Отпраздновали в пиццерии. Той самой пиццерии, в которой первый раз в жизни поели, как цивилизованные люди; заказали те же самые блюда, сели за тем же самым столиком и как настоящие взрослые самым серьезным образом принялись обсуждать наше будущее, о котором никогда раньше и не задумывались вовсе, по одной простой причине, что не надеялись дожить до этого времени.
Было совершенно ясно, что случилось чудо, и мы выжили, и это само по себе было победой, в большей степени неожиданной для нас самих.
Стольких мы потеряли на этом пути! Иполито, Рикардито Плешивый, Минго, Дарио Пассатижи, Пингвин, Папафрита, венесуэлец Элиа и еще много, много других, чьи лица я уже и вспомнить не могу, да и не хочу.
И если судьба пожелала, чтобы мы до сих пор избегали не приятной встречи с «Костлявой», то в дальнейшем не следовало надеяться только на счастливый случай, нужно было взять удачу в свои руки и получше продумывать и планировать детали всех наших дел.
Один из нас должен был учиться.
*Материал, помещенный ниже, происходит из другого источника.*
-- ==== Sys2Proof/Machine/ControlFlow.lean ====
section
/-! DEFINITION. Control transfer (spec 41_control_flow.md): the execute phase of `RET`, `JP`, `CALL`, the four register skips
and `JP V0`. -/

namespace Sys2Proof.Machine

/-- 00EE `RET` (R140): SP <- SP - 1, PC <- the popped address, with no advance; StackUnderflow if SP = 0. -/
def execRet (s : State) : Result := guarded s.popCheck s (s.pop.setPc s.top)

/-- 1nnn `JP nnn` (R141). -/
def execJp (nnn : Addr12) (s : State) : Result := .next (s.setPc (addrOperand nnn))

/-- 2nnn `CALL nnn` (R142): the address of the next instruction is pushed; StackOverflow if SP = 16. -/
def execCall (nnn : Addr12) (s : State) : Result :=
  guarded s.pushCheck s ((s.push (s.pc + 2)).setPc (addrOperand nnn))

/-- 3xkk `SE Vx, kk` (R143). -/
def execSeImm (x : RegIdx) (kk : Byte) (s : State) : Result := .next (s.skipIf (s.reg x == kk))

/-- 4xkk `SNE Vx, kk` (R144). -/
def execSneImm (x : RegIdx) (kk : Byte) (s : State) : Result := .next (s.skipIf (s.reg x != kk))

/-- 5xy_ `SE Vx, Vy` (R145); the low nibble is ignored. -/
def execSeReg (x y : RegIdx) (_low : BitVec 4) (s : State) : Result := .next (s.skipIf (s.reg x == s.reg y))

/-- 9xy_ `SNE Vx, Vy` (R146); the low nibble is ignored. -/
def execSneReg (x y : RegIdx) (_low : BitVec 4) (s : State) : Result := .next (s.skipIf (s.reg x != s.reg y))

/-- Bnnn `JP V0, nnn` (R147): the sum is not reduced mod 4096. -/
def execJpV0 (nnn : Addr12) (s : State) : Result := .next (s.setPc (s.offsetTarget nnn))

end Sys2Proof.Machine
end

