-- ==== Sys2Proof/Tests/Slice0.lean ====
section
/-! SUPPORT. The model's own tests. Expected results are those of the vectors of 95_test_vectors.md (named V-..), worked out there
by hand from the rules; words are written out from the patterns of 30_encoding.md R95. One step on a small state each. After
them, for every obligation with hypotheses, a state and operands that meet them, at the boundary values of each clause. -/

namespace Sys2Proof.Tests
open Sys2Proof.Machine

/-- The state after one step of the word `w` placed at PC. -/
def runWord (w : Word) (s : State) : State := (s.withWordAtPc w).stepped

/-- The status of one step of the word `w` placed at PC. -/
def statusOf (w : Word) (s : State) : Status := stepStatus (s.withWordAtPc w)

/-- The state a meaning leaves. -/
def stateOf (r : Result) (s : State) : State :=
  match r with
  | .next t => t
  | .fault _ => s
  | .refused _ => s

/-- The reset state with some registers set. -/
def regs (l : List (RegIdx × Byte)) : State := l.foldl (fun s p => s.setReg p.1 p.2) State.reset

/-- `s` with key `k` pressed. -/
def press (k : KeyIdx) (s : State) : State := s.keySet k true

/-! ### Decoding: every constructor, from a word written out from its pattern (R95) -/

theorem test_decode_whole_word : decodeWord 0x00E0 = some .cls ∧ decodeWord 0x00EE = some .ret := by decide
theorem test_decode_addresses :
    decodeWord 0x1ABC = some (.jp 0xABC) ∧ decodeWord 0x2210 = some (.call 0x210) ∧ decodeWord 0xA20E = some (.ldI 0x20E) ∧
    decodeWord 0xBFFF = some (.jpV0 0xFFF) := by decide
theorem test_decode_immediates :
    decodeWord 0x3142 = some (.seImm 1 0x42) ∧ decodeWord 0x4F10 = some (.sneImm 15 0x10) ∧
    decodeWord 0x600A = some (.ldImm 0 0x0A) ∧ decodeWord 0x71FF = some (.addImm 1 0xFF) ∧
    decodeWord 0xC30F = some (.rnd 3 0x0F) := by decide
theorem test_decode_register_skips :
    decodeWord 0x534B = some (.seReg 3 4 0xB) ∧ decodeWord 0x9AC0 = some (.sneReg 10 12 0) := by decide
theorem test_decode_alu :
    decodeWord 0x8120 = some (.ldReg 1 2) ∧ decodeWord 0x8121 = some (.orReg 1 2) ∧ decodeWord 0x8122 = some (.andReg 1 2) ∧
    decodeWord 0x8123 = some (.xorReg 1 2) ∧ decodeWord 0x8124 = some (.addReg 1 2) ∧ decodeWord 0x8125 = some (.sub 1 2) ∧
    decodeWord 0x83A6 = some (.shr 3 10) ∧ decodeWord 0x8127 = some (.subn 1 2) ∧ decodeWord 0x8FBE = some (.shl 15 11) := by
  decide
theorem test_decode_draw : decodeWord 0xD12F = some (.drw 1 2 15) := by decide
theorem test_decode_keys : decodeWord 0xE39E = some (.skp 3) ∧ decodeWord 0xE4A1 = some (.sknp 4) := by decide
theorem test_decode_group_f :
    decodeWord 0xF107 = some (.ldVxDt 1) ∧ decodeWord 0xF30A = some (.ldVxK 3) ∧ decodeWord 0xF015 = some (.ldDtVx 0) ∧
    decodeWord 0xF218 = some (.ldStVx 2) ∧ decodeWord 0xF21E = some (.addI 2) ∧ decodeWord 0xF429 = some (.ldF 4) ∧
    decodeWord 0xF033 = some (.ldB 0) ∧ decodeWord 0xF255 = some (.dump 2) ∧ decodeWord 0xFF65 = some (.load 15) := by decide
/-- Bit 0 of a table number is bit 0 of the word. -/
theorem test_decodeTableWord : decodeTableWord 16 0x8015 = some (.sub 0 1) ∧ decodeTableWord 16 0x8018 = none := by decide
theorem test_decode_bytes_high_first : decode [0x12, 0x34, 0x56] = .ok (.jp 0x234, [0x56]) := by rfl
theorem test_decode_one_byte : decode [0x12] = .error .truncated := by rfl
theorem test_encode_bytes : encode (.call 0x210) = [0x22, 0x10] ∧ encode (.shl 15 11) = [0x8F, 0xBE] := by decide
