-- ==== Sys2Proof/Machine/Mode.lean ====
section
/-! DEFINITION. The statements that change MSTAT: 43_bit_reverse.md rules R93 to R95. A change governs the next
statement (R125). -/

namespace Sys2Proof.Machine

/-- `ENA_BIT_REV` (R93). -/
def execEnaBitRev (s : State) : Host.Outcome State Fault Refusal :=
  finish (.ok (s.setBitRev true).advance)

/-- `DIS_BIT_REV` (R94). -/
def execDisBitRev (s : State) : Host.Outcome State Fault Refusal :=
  finish (.ok (s.setBitRev false).advance)

/-- `MOV_TO_MSTAT` (R95): the bit-reverse bit and, with them, the family's other fields (log entries 4, 5). -/
def execMovToMstat (r : DReg) (s : State) : Host.Outcome State Fault Refusal :=
  finish (.ok (s.setMstat (mstatOfWord (s.x r))).advance)

end Sys2Proof.Machine
end

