-- ==== Sys2Proof/Certificates/Slice0/Obligations.lean ====
section
/-! DEFINITION. The statements for the provers: what the spec's numbered rules say the machine does. Where a clause
rests on a choice of the model, the docstring names the assumption log entry. In every statement `nextPc s.pc` is the
next statement in the program text, whatever its address is (log entries 3, 11). -/

open Sys2Proof
open Sys2Proof.Machine

/-! ## Reset and the invariant -/

/-- The model's own choice of reset values (log entries 2, 4, 5, 6, 7): the spec states none (R26). -/
def Obligations.ResetValuesAreTheLogs : Prop :=
  (∀ x, State.reset.dagReg x = 0) ∧ (∀ k : Fin 14, State.reset.primary[k] = 0 ∧ State.reset.secondary[k] = 0) ∧
    State.reset.px = 0 ∧ State.reset.mstat = 0 ∧ State.reset.bitRev = false ∧ State.reset.bankSel = false ∧
    State.reset.pc = 0 ∧ State.reset.pmovlay = ⟨0⟩ ∧ State.reset.dmovlay = ⟨0⟩ ∧ State.reset.dm = [] ∧
    State.reset.pm = [] ∧ State.reset.pmWritten = [] ∧
    State.reset.platform.routes = [] ∧ State.reset.platform.unbacked = [] ∧
    State.reset.platform.bitRevPos = 1 ∧ State.reset.platform.bankPos = some 0 ∧ ∀ r, State.reset.hasDreg r = true

/-- The invariant of the model holds after reset. -/
def Obligations.ResetMeetsInvariant : Prop :=
  State.reset.Inv

/-- Every step keeps both memories in canonical form, and the record of written cells rising and true (R34, R40, R43). -/
def Obligations.StepKeepsInvariant : Prop :=
  ∀ s t : State, s.Inv → step s = .next t → t.Inv

/-- Every step keeps an index register inside its own circular buffer, and the buffer at its base, as long as the
statement loads neither that I nor its L register (R81, R83; the base is decision D3's, log entry 16). -/
def Obligations.StepKeepsCircularBuffer : Prop :=
  ∀ (s t : State) (w : PmWord) (ins : Instr) (k : Fin 8),
    s.InOwnBuffer k → fetch s = .ok w → decode w = .ok ins →
    ins.loadsDag ⟨.index, k⟩ = false → ins.loadsDag ⟨.length, k⟩ = false →
    step s = .next t →
    t.l k = s.l k ∧ t.InOwnBuffer k ∧ (s.l k ≠ 0 → t.baseOf k = s.baseOf k)

/-! ## Decoding and the step -/

/-- The decoder reads every well-formed instruction back from its word, at every value of every operand. The patterns
are log entry 1's. -/
def Obligations.DecodeReadsEncodeBack : Prop :=
  ∀ i : Instr, i.wellFormed = true → decode (encode i) = .ok i

/-- A word that decodes is the word of a well-formed instruction, so no two words decode alike and no ill-formed operand
(R55) reaches a step. The patterns are log entry 1's. -/
def Obligations.DecodedWordIsItsEncoding : Prop :=
  ∀ (w : PmWord) (i : Instr), decode w = .ok i → i.wellFormed = true ∧ encode i = w

/-- Words of the programs of 95_test_vectors.md part C and of 30_encoding.md section 7 (log entry 1). -/
def Obligations.DecoderReadsTheSpecsWords : Prop :=
  decode 0x841003 = .ok (.ldDmDirect (.dag ⟨.index, 3⟩) 0x100) ∧
    decode 0x340005 = .ok (.ldiDag ⟨.modify, 1⟩ 0) ∧
    decode 0x60002E = .ok (.ldDmInd .mx0 3 2) ∧
    decode 0x941025 = .ok (.stDmDirect 0x102 (.dag ⟨.modify, 1⟩)) ∧
    decode 0x0D0106 = .ok (.movFromDag .ax0 ⟨.modify, 2⟩) ∧
    decode 0x780000 = .ok (.stDmInd 4 4 .ax0) ∧
    decode 0x500000 = .ok (.ldPmInd .ax0 4 4) ∧
    decode 0x580005 = .ok (.stPmInd 5 5 .ax0) ∧
    decode 0x0D0327 = .ok (.movFromPx .mx0) ∧
    decode 0x0D0C70 = .ok (.movToPx (.dreg .ax0)) ∧
    decode 0x0D0B27 = .ok (.movToDag ⟨.index, 6⟩ .px) ∧
    decode 0x0C00C0 = .ok .enaBitRev ∧ decode 0x0C0080 = .ok .disBitRev ∧
    decode 0x0D0C10 = .ok (.movToMstat .ax0) ∧
    decode 0x0B000F = .ok (.jumpInd 4 15) ∧ decode 0x0B00DF = .ok (.callInd 7 15)

/-- A step runs the instruction that the word at the pc decodes to, and adds nothing to it. On a platform whose `DREG`
lacks a data register it names, the word is no admitted statement (R54, decision D24). -/
def Obligations.StepRunsDecodedInstruction : Prop :=
  ∀ (s : State) (w : PmWord) (i : Instr),
    s.backed .pm s.pc = true → s.cell .pm s.pc ∉ s.pmWritten → s.pmWord? (s.cell .pm s.pc) = some w →
    decode w = .ok i →
    (s.admits i = true → step s = exec i s) ∧
    (s.admits i = false → step s = .refused (.notAdmitted .outsideDreg))

/-- Where a step stops before it executes, clause by clause: no storage behind the pc (R35, decision D26), a word that
the run has written (R43, decision D10), no program there (R22, log entry 12), no admitted statement (R54). -/
def Obligations.StepStopsBeforeExecuting : Prop :=
  ∀ s : State,
    (s.backed .pm s.pc = false → step s = .fault (.unbacked (s.place .pm s.pc))) ∧
    (s.backed .pm s.pc = true → s.cell .pm s.pc ∈ s.pmWritten → step s = .refused .fetchOfWrittenWord) ∧
    (s.backed .pm s.pc = true → s.cell .pm s.pc ∉ s.pmWritten → s.pmWord? (s.cell .pm s.pc) = none →
      step s = .refused .noStatement) ∧
    (∀ w why, s.backed .pm s.pc = true → s.cell .pm s.pc ∉ s.pmWritten →
      s.pmWord? (s.cell .pm s.pc) = some w → decode w = .error why → step s = .refused (.notAdmitted why))

/-! ## DAG register access -/

/-- The destination holds the pattern, nothing else changes, and the pattern reads as the corner cases of
40_dag_register_access.md section 2 say. A length decides which update the index of the same number takes next: the
linear one, whose sum is kept to 14 bits (decision D2, log entry 15), or the modulus logic (log entries 10, 16). -/
def Obligations.LdiDagLoadsTheImmediate : Prop :=
  ∀ (x : DagReg) (imm : Addr) (s : State), ∃ t, exec (.ldiDag x imm) s = .next t ∧
    t.dagReg x = imm ∧ t.pc = nextPc s.pc ∧
    s.SameDagBut t x ∧ s.SameData t ∧ t.px = s.px ∧ t.mstat = s.mstat ∧ s.SameMap t ∧ s.SameDm t ∧ s.SamePm t ∧
    (imm = 0x3FFF → sval14 (t.dagReg x) = -1) ∧ (imm = 0x2000 → sval14 (t.dagReg x) = -8192) ∧
    (x.file = .length → ∀ j, t.nextI x.idx j =
      if imm = 0 then .ok (trunc14 ((t.i x.idx).toNat + sval14 (t.m j))) else modNext (t.i x.idx) (t.m j) imm)

/-- R63: the lower 14 bits of the source's 16-bit value on the DMD bus, for each kind of source. -/
def Obligations.MovToDagLoadsLowerFourteenBits : Prop :=
  ∀ (x : DagReg) (src : MoveSrc) (s : State), ∃ t, exec (.movToDag x src) s = .next t ∧
    t.pc = nextPc s.pc ∧
    (∀ r, src = .dreg r → t.dagReg x = (s.x r).extractLsb' 0 14) ∧
    (src = .px → t.dagReg x = (s.px.setWidth 16).extractLsb' 0 14) ∧
    (∀ y, src = .dag y → y.file ≠ .modify → t.dagReg x = ((s.dagReg y).setWidth 16).extractLsb' 0 14) ∧
    (∀ y, src = .dag y → y.file = .modify → t.dagReg x = ((s.dagReg y).signExtend 16).extractLsb' 0 14)

/-- A move from one DAG register to another copies the 14 bits whatever the two files are, and a move to itself changes
no register (40_dag_register_access.md, MOV_TO_DAG, corner cases). -/
def Obligations.DagToDagMoveCopies : Prop :=
  ∀ (x y : DagReg) (s : State), ∃ t, exec (.movToDag x (.dag y)) s = .next t ∧
    t.dagReg x = s.dagReg y ∧ (x = y → ∀ z, t.dagReg z = s.dagReg z)

/-- R64: zeros above an I or L register, the sign above an M register; the DAG registers are unchanged. With PX for the
destination the lower 8 bits of the same value are kept. -/
def Obligations.MovFromDagExtendsToSixteenBits : Prop :=
  ∀ (r : DReg) (x : DagReg) (s : State),
    (∃ t, exec (.movFromDag r x) s = .next t ∧
      (x.file ≠ .modify → t.x r = (s.dagReg x).setWidth 16) ∧
      (x.file = .modify → t.x r = (s.dagReg x).signExtend 16) ∧
      s.SameDag t ∧ t.pc = nextPc s.pc) ∧
    (∃ t, exec (.movToPx (.dag x)) s = .next t ∧ t.px = (s.readDag x).extractLsb' 0 8 ∧
      s.SameDag t ∧ t.pc = nextPc s.pc)

/-- R59 and R60, in numbers: an I or L register reads as the same unsigned number, an M register as the same signed one
with bits 15 and 14 equal to bit 13. -/
def Obligations.DmdReadKeepsTheRegistersNumber : Prop :=
  ∀ (s : State) (x : DagReg),
    (x.file ≠ .modify → (s.readDag x).toNat = (s.dagReg x).toNat) ∧
    (x.file = .modify → (s.readDag x).toInt = sval14 (s.dagReg x) ∧
      (s.readDag x).getLsbD 15 = (s.dagReg x).getLsbD 13 ∧ (s.readDag x).getLsbD 14 = (s.dagReg x).getLsbD 13)

/-- R65: the word at the constant address, whole into a data register, its lower 14 bits into a DAG register. -/
def Obligations.LdDmDirectLoadsTheWord : Prop :=
  ∀ (a : Addr) (s : State), s.backed .dm a = true →
    (∀ r, ∃ t, exec (.ldDmDirect (.dreg r) a) s = .next t ∧ t.x r = s.dmWord (s.cell .dm a) ∧ s.SameDag t ∧
      t.pc = nextPc s.pc) ∧
    (∀ x, ∃ t, exec (.ldDmDirect (.dag x) a) s = .next t ∧
      t.dagReg x = (s.dmWord (s.cell .dm a)).extractLsb' 0 14 ∧ s.SameDagBut t x ∧ t.pc = nextPc s.pc)

/-- The direct store, which the spec admits by inference (decision D22). -/
def Obligations.StDmDirectStoresTheRegister : Prop :=
  ∀ (a : Addr) (s : State), s.backed .dm a = true →
    (∀ r, ∃ t, exec (.stDmDirect a (.dreg r)) s = .next t ∧ t.dmWord (s.cell .dm a) = s.x r ∧ t.pc = nextPc s.pc) ∧
    (∀ x, ∃ t, exec (.stDmDirect a (.dag x)) s = .next t ∧
      (x.file ≠ .modify → t.dmWord (s.cell .dm a) = (s.dagReg x).setWidth 16) ∧
      (x.file = .modify → t.dmWord (s.cell .dm a) = (s.dagReg x).signExtend 16) ∧ t.pc = nextPc s.pc)

/-! ## Address generation -/

/-- AGEN: the address put out, and the update that the length selects (41_indirect_addressing.md section 1): the linear one
(decision D2) or the source's formula (decision D3). Where it has no result see `UpdateWithoutResultIsRefused`. -/
def Obligations.AgenGivesAddressAndUpdate : Prop :=
  ∀ (s : State) (i j : Fin 8),
    (dagOf i = dagOf j → s.l i = 0 → agen s i j = .ok
      { out := if dagOf i = 1 ∧ s.bitRev = true then bitRev14 (s.i i) else s.i i
        next := trunc14 ((s.i i).toNat + sval14 (s.m j)) }) ∧
    (dagOf i = dagOf j → s.l i ≠ 0 → inBuffer (s.i i) (s.l i) = true → modifyBelowLength (s.m j) (s.l i) = true →
      agen s i j = .ok
        { out := if dagOf i = 1 ∧ s.bitRev = true then bitRev14 (s.i i) else s.i i
          next := trunc14 (((s.i i).toNat + sval14 (s.m j) - s.baseOf i) % ((s.l i).toNat : Int) + s.baseOf i) }) ∧
    (dagOf i ≠ dagOf j → agen s i j = .error (.refuse .illFormedOperand))

/-- Linear update (decision D2): the signed sum kept to 14 bits, which is the sum of the two patterns modulo 2^14. -/
def Obligations.LinearUpdateWrapsAtFourteenBits : Prop :=
  ∀ i m : Addr, ∃ v, postModify i m 0 = .ok v ∧
    (v.toNat : Int) = ((i.toNat : Int) + sval14 m) % 16384 ∧ v.toNat = (i.toNat + m.toNat) % 16384

/-- R78. -/
def Obligations.BufferExponentIsLeast : Prop :=
  (∀ len, 1 ≤ len → len ≤ 16383 →
    len ≤ 2 ^ bufferExponent len ∧ (∀ n, len ≤ 2 ^ n → bufferExponent len ≤ n) ∧
    (1 ≤ bufferExponent len → 2 ^ (bufferExponent len - 1) < len)) ∧
  bufferExponent 1 = 0 ∧ bufferExponent 7 = 3 ∧ bufferExponent 8 = 3 ∧ bufferExponent 8193 = 14

/-- The base the modulus logic uses (decision D3, D17): a multiple of `2^n(L)`, the only one whose buffer holds I; a
buffer never extends past the top; with a power of two for a length every address is inside. -/
def Obligations.BufferBaseIsTheOnlyPlacement : Prop :=
  ∀ i l : Addr, l ≠ 0 →
    bufferBase i.toNat l.toNat % 2 ^ bufferExponent l.toNat = 0 ∧
    (inBuffer i l = true → bufferBase i.toNat l.toNat ≤ i.toNat ∧ i.toNat < bufferBase i.toNat l.toNat + l.toNat) ∧
    (∀ b, b % 2 ^ bufferExponent l.toNat = 0 → b ≤ i.toNat → i.toNat < b + l.toNat →
      b = bufferBase i.toNat l.toNat ∧ inBuffer i l = true) ∧
    bufferBase i.toNat l.toNat + l.toNat ≤ 2 ^ 14 ∧
    (∀ k, l.toNat = 2 ^ k → inBuffer i l = true)

/-- The next-address formula, under the source's condition and inside the buffer (42_modulo_addressing.md section 3);
outside them there is no result (decision D4). -/
def Obligations.CircularUpdateFollowsTheFormula : Prop :=
  ∀ i m l : Addr, l ≠ 0 →
    (inBuffer i l = true → modifyBelowLength m l = true → ∃ v, postModify i m l = .ok v ∧
      (v.toNat : Int) =
        ((i.toNat : Int) + sval14 m - bufferBase i.toNat l.toNat) % (l.toNat : Int) + bufferBase i.toNat l.toNat) ∧
    (inBuffer i l = false ∨ modifyBelowLength m l = false → ∀ v, postModify i m l ≠ .ok v)

/-- The next address lies in the same buffer. -/
def Obligations.CircularUpdateStaysInTheBuffer : Prop :=
  ∀ i m l v : Addr, l ≠ 0 → postModify i m l = .ok v →
    bufferBase i.toNat l.toNat ≤ v.toNat ∧ v.toNat < bufferBase i.toNat l.toNat + l.toNat ∧
    bufferBase v.toNat l.toNat = bufferBase i.toNat l.toNat ∧ inBuffer v l = true

/-- The modified address is corrected by one buffer length at most. -/
def Obligations.CircularUpdateCorrectsOnce : Prop :=
  ∀ i m l v : Addr, l ≠ 0 → postModify i m l = .ok v →
    (v.toNat : Int) =
      if (i.toNat : Int) + sval14 m ≥ bufferBase i.toNat l.toNat + l.toNat then i.toNat + sval14 m - l.toNat
      else if (i.toNat : Int) + sval14 m < bufferBase i.toNat l.toNat then i.toNat + sval14 m + l.toNat
      else i.toNat + sval14 m

/-- Where the source gives the modulus logic no result, the access is refused at that step, each form of it and for each of
the two reasons (decision D4, log entry 10). -/
def Obligations.UpdateWithoutResultIsRefused : Prop :=
  ∀ (s : State) (i j : Fin 8) (r : DReg), s.l i ≠ 0 →
    (dagOf i = dagOf j →
      (inBuffer (s.i i) (s.l i) = false →
        exec (.ldDmInd r i j) s = .refused .indexOutsideBuffer ∧
        exec (.stDmInd i j r) s = .refused .indexOutsideBuffer) ∧
      (inBuffer (s.i i) (s.l i) = true → modifyBelowLength (s.m j) (s.l i) = false →
        exec (.ldDmInd r i j) s = .refused .modifyNotBelowLength ∧
        exec (.stDmInd i j r) s = .refused .modifyNotBelowLength)) ∧
    (dagOf i = 2 → dagOf j = 2 →
      (inBuffer (s.i i) (s.l i) = false →
        exec (.ldPmInd r i j) s = .refused .indexOutsideBuffer ∧
        exec (.stPmInd i j r) s = .refused .indexOutsideBuffer) ∧
      (inBuffer (s.i i) (s.l i) = true → modifyBelowLength (s.m j) (s.l i) = false →
        exec (.ldPmInd r i j) s = .refused .modifyNotBelowLength ∧
        exec (.stPmInd i j r) s = .refused .modifyNotBelowLength))

/-- With a modify value of zero the index register is unchanged, under either scheme. -/
def Obligations.ZeroModifyKeepsTheIndex : Prop :=
  ∀ i l : Addr, l = 0 ∨ inBuffer i l = true → postModify i 0 l = .ok i

/-- R89: the chart of address lines, the pivot, the values. -/
def Obligations.BitReversalReversesFourteenLines : Prop :=
  (∀ (a : Addr) (k : Nat), k < 14 → (bitRev14 a).getLsbD k = a.getLsbD (13 - k)) ∧
  (∀ a, bitRev14 (bitRev14 a) = a) ∧
  bitRev14 0x0000 = 0x0000 ∧ bitRev14 0x0001 = 0x2000 ∧ bitRev14 0x0002 = 0x1000 ∧ bitRev14 0x0040 = 0x0080 ∧
  bitRev14 0x3800 = 0x0007 ∧ bitRev14 0x1234 = 0x0B12 ∧ bitRev14 0x2AAA = 0x1555 ∧ bitRev14 0x3FFF = 0x3FFF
Этим «героем» будет, конечно же, Рамиро, ему всегда нравились бумаги и буквы, я же продемонстрировал определенные способности и ловкость, орудуя на улицах.
Договорились, что он посвятит все свое время школе, помогая мне время от времени избегать неприятности, а я займусь «финансовой» частью, по возможности избегая чрезмерных рисков и не усугубляя обстоятельства без особенной на то надобности.
Сознаюсь, мне стоило большого труда убедить его в этом, но мы пошли на компромисс, о котором я никогда потом не жалел: Рамиро должен был научить меня читать газеты и писать имя.
Спустя некоторое время мы получили бумаги.
Какие бумаги? Документы.
Фальшивые, конечно же. А какие еще вы ожидали? Но наконец-то мы стали «людьми», теперь у нас были имена, были фамилии, адрес, по которому мы могли получать корреспонденцию.
Никогда в жизни не получил ни одного письма. Кто, на хрен, будет писать мне? Хесус, Чико, Гранде До Востребования и Рамиро Бланко До Востребования.
И еще, за дополнительные двести песо донья Эсперанза согласилась «усыновить» и Рамиро.